Transformed aerogels: From amorphous carbon to nanocrystalline diamond | The American Ceramic Society

Transformed aerogels: From amorphous carbon to nanocrystalline diamond

Laser-heated diamond anvil cell allows very large hydrostatic pressure to be applied to amorphous carbon aerogels. Credit: LLNL

Laser-heated diamond anvil cell allows very large hydrostatic pressure to be applied to amorphous carbon aerogels. Cavity dimensions are approximately 100–170 μm wide by 35 μm thick. Credit: LLNL.

While there has been considerable interest in capturing the properties of diamond in a low-density form, converting an amorphous carbon aerogel to a crystalline phase without collapsing the porous network has proven tricky — but not impossible.

In a paper published in the May 9 online edition of the Proceedings of the National Academy of Sciences, a team of Lawrence Livermore researchers describe the successful synthesis of a diamond aerogel from an amorphous carbon aerogel precursor (“Synthesis and characterization of a nanocrystalline diamond aerogel,” doi: 10.1073/pnas.1010600108). The density of the amorphous precursor aerogel in this study is 0.04 g/cm3, which according to a LLNL press release, is about the density of the nanocrystalline diamond aerogel (pure diamond has a density of 3.52 g/cm3).

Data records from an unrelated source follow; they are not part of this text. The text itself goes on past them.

-- ==== Sys2Proof/Word.lean ====
section
/-!
DEFINITION. The word types of the CM2940 and their plainest arithmetic.

The spec numbers bits from 0, the least significant (R10), and names a register, a buffer word and an address by 64 bits
(R12, R16). A physical location (a byte of a slice, of a core's buffer or of a pool frame) is a plain natural number.
-/

namespace Sys2Proof

/-- A 64-bit word: a register, a buffer word, an address (R12). -/
abbrev Word := BitVec 64

/-- A byte of memory (R11). -/
abbrev Byte := BitVec 8

/-- A 32-bit word of an instruction (R12). -/
abbrev IWord := BitVec 32

/-- A scalar register number, `w0` to `w63` (R243). -/
abbrev Reg := BitVec 6

/-- A vector register number, `v0` to `v31` (R243). -/
abbrev VReg := BitVec 5

/-- A mask register number, `k0` to `k7` (R243). -/
abbrev KReg := BitVec 3

/-- A stall count S (R242). -/
abbrev Stall := BitVec 3

/-- A site of the package: die × 1,024 + y × 32 + x, which is also the order of the logical core numbers (R3, R6). -/
abbrev Site := Nat

namespace Site

/-- The die of a site, 0 to 3 (R1). -/
def die (c : Site) : Nat := c / 1024

/-- The row y of a site (R3). -/
def y (c : Site) : Nat := c / 32 % 32

/-- The column x of a site (R3). -/
def x (c : Site) : Nat := c % 32

/-- The site at a die, column and row (R3). -/
def mk (die x y : Nat) : Site := die * 1024 + y * 32 + x

/-- The cluster of a site: eight adjacent sites of one row (R5). -/
def cluster (c : Site) : Nat := c / 8

/-- Q-rows are the rows with y mod 4 = 3 (R3, R329). -/
def isQ (c : Site) : Bool := Site.y c % 4 == 3

end Site

end Sys2Proof
end

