/-- An entry of the matrix queue, with the slot that issued it; an MMA carries its round, the round's GTMO and the index of its step
in the round. -/
structure MatEntry where
  slot : Nat
  op : MatOp
  step : Nat
  /-- The round of an MMA, named by the cycle in which it opened, and its GTMO (R334, R338). -/
  round : Nat
  gtmo : Nat
  /-- The cycle from which the time of the step is counted (R338). -/
  since : Option Nat
  /-- The cycle at which the step, or the MZERO or MOUT, started (R336, R340). -/
  started : Option Nat
  /-- The workspace of the slot that issued it, whose STAT a MOUT's flags enter (R345). -/
  wp : BitVec 5
  /-- The cycles of the step in which the freeze line was raised (R336). -/
  frozen : Nat
  /-- How many lines of A and of W the member has begun to fetch, in the order of R331. -/
  fetchA : Nat
  fetchW : Nat
  /-- The operand lines the member has read for the step: row `i` as line `i`, column `i` as line 256 + `i` (R337). -/
  lines : List (Nat × MLine)
  /-- The words of the member's step have landed (R336). -/
  landed : Bool
  deriving DecidableEq, Repr

/-- An operation as it enters the queue. -/
def MatEntry.queued (slot : Nat) (op : MatOp) (wp : BitVec 5) : MatEntry :=
  { slot := slot, op := op, step := 0, round := 0, gtmo := 0, since := none, started := none, wp := wp, frozen := 0, fetchA := 0
    fetchW := 0, lines := [], landed := false }

/-- The open round of a gang member (R334). -/
structure Round where
  slot : Nat
  gtmo : Nat
  /-- The MMAs the member has issued in this round. -/
  issued : Nat
  /-- The cycle in which the round opened, which names it. -/
  opened : Nat
  deriving DecidableEq, Repr

/-- The place a launch gave a core: launch number, gang index, member index (R399). -/
structure Placed where
  launch : Nat
  gang : Nat
  member : Nat
  /-- The work item has exited in this iteration. -/
  exited : Bool
  deriving DecidableEq, Repr

/-- A live core of a site. -/
structure Core where
  slots : List (Nat × Slot)
  /-- The rotation pointer (R203). -/
  ptr : Nat
  /-- The grant chain: numbers and generations, from the partition down (R32). -/
  chain : List (Nat × Nat)
  itlb : List TlbEntry
  dtlb : List TlbEntry
  icache : List ILine
  /-- The park table, in arrival order (R62). -/
  park : List Parked
  matrix : List MatEntry
  round : Option Round
  /-- Incoming port queues, by 12 × slot + 2 × direction + (1 for vector) (R218). -/
  ports : List (Nat × List PortEntry)
  /-- The interrupted workspace while a handler runs in slot 0 (R222). -/
  interrupted : BitVec 5
  placed : Option Placed
  /-- The placement group of the cores' contexts: issuing context and group number (R394). -/
  group : Option (Nat × Nat)
  /-- The core has been released from reset (R436). -/
  running : Bool
  /-- The freeze line this member raises (R215). -/
  freeze : Bool
  /-- The cycle at which the W write port is free of a view publication (R116). -/
  portFree : Nat
  deriving DecidableEq, Repr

The team, led by former LLNL fellow, Peter Pauzauskie (now at the University of Washington, Department of Materials Science & Engineering), created an amorphous carbon precursor material using sol-gel processing (see pdf describing details, here) and used a diamond anvil to subject the aerogel to pressures where diamond is the stable phase of carbon. Laser heating was used to overcome the kinetic barriers of the phase transformation to nanocrystalline diamond.

A key goal of the experiment was to maintain the porous structure of the sample. The precursor aerogel is self-supporting, but the researchers note that it is still delicate – finger pressure is enough to crush it. Supercritical neon was used to apply hydrostatic pressures of 21.0 GPa, 22.5 GPa and 25.5 GPa (that’s about 3,000-3,700 ksi), and the samples were laser heated to approximately 1850 oC. The study made no attempt to optimize the pressure and temperature parameters.

Using Raman spectroscopy, the researchers concluded that there was not a superhard graphite phase helping to prevent pore collapse, which had been suggested as a possible mechanism for mesoporous carbon. TEM showed that diamond aerogel is a network of nanocrystals (2.5-100 nm) that appear to be connected by thin surface coatings of graphitic carbon and that the porous morphology seems to have been preserved.

It’s likely a long road from diamond anvil synthesis to a bulk processing method, but the study shows that the phase transformation from amorphous carbon to diamond can be achieved nondestructively while maintaining the porous morphology. Materials of this type are expected to have applications as tunable and optically effficient antireflective coatings, optical quantum bits, and cellular biomarkers. The unique optical, thermal, and chemical properties of a nanocrystalline diamond, porous material will lead quickly to other applications, some novel and some fairly pedestrian (but important), such as  water desalination.

As a proof-of-concept, the study showed that nondestructive phase transformation from amorphous to nanocrystalline morphologies is possible from sol-gel precursor materials, which, the authors note, opens the possibility of producing other highly porous, nanocrystalline materials such as SiO2.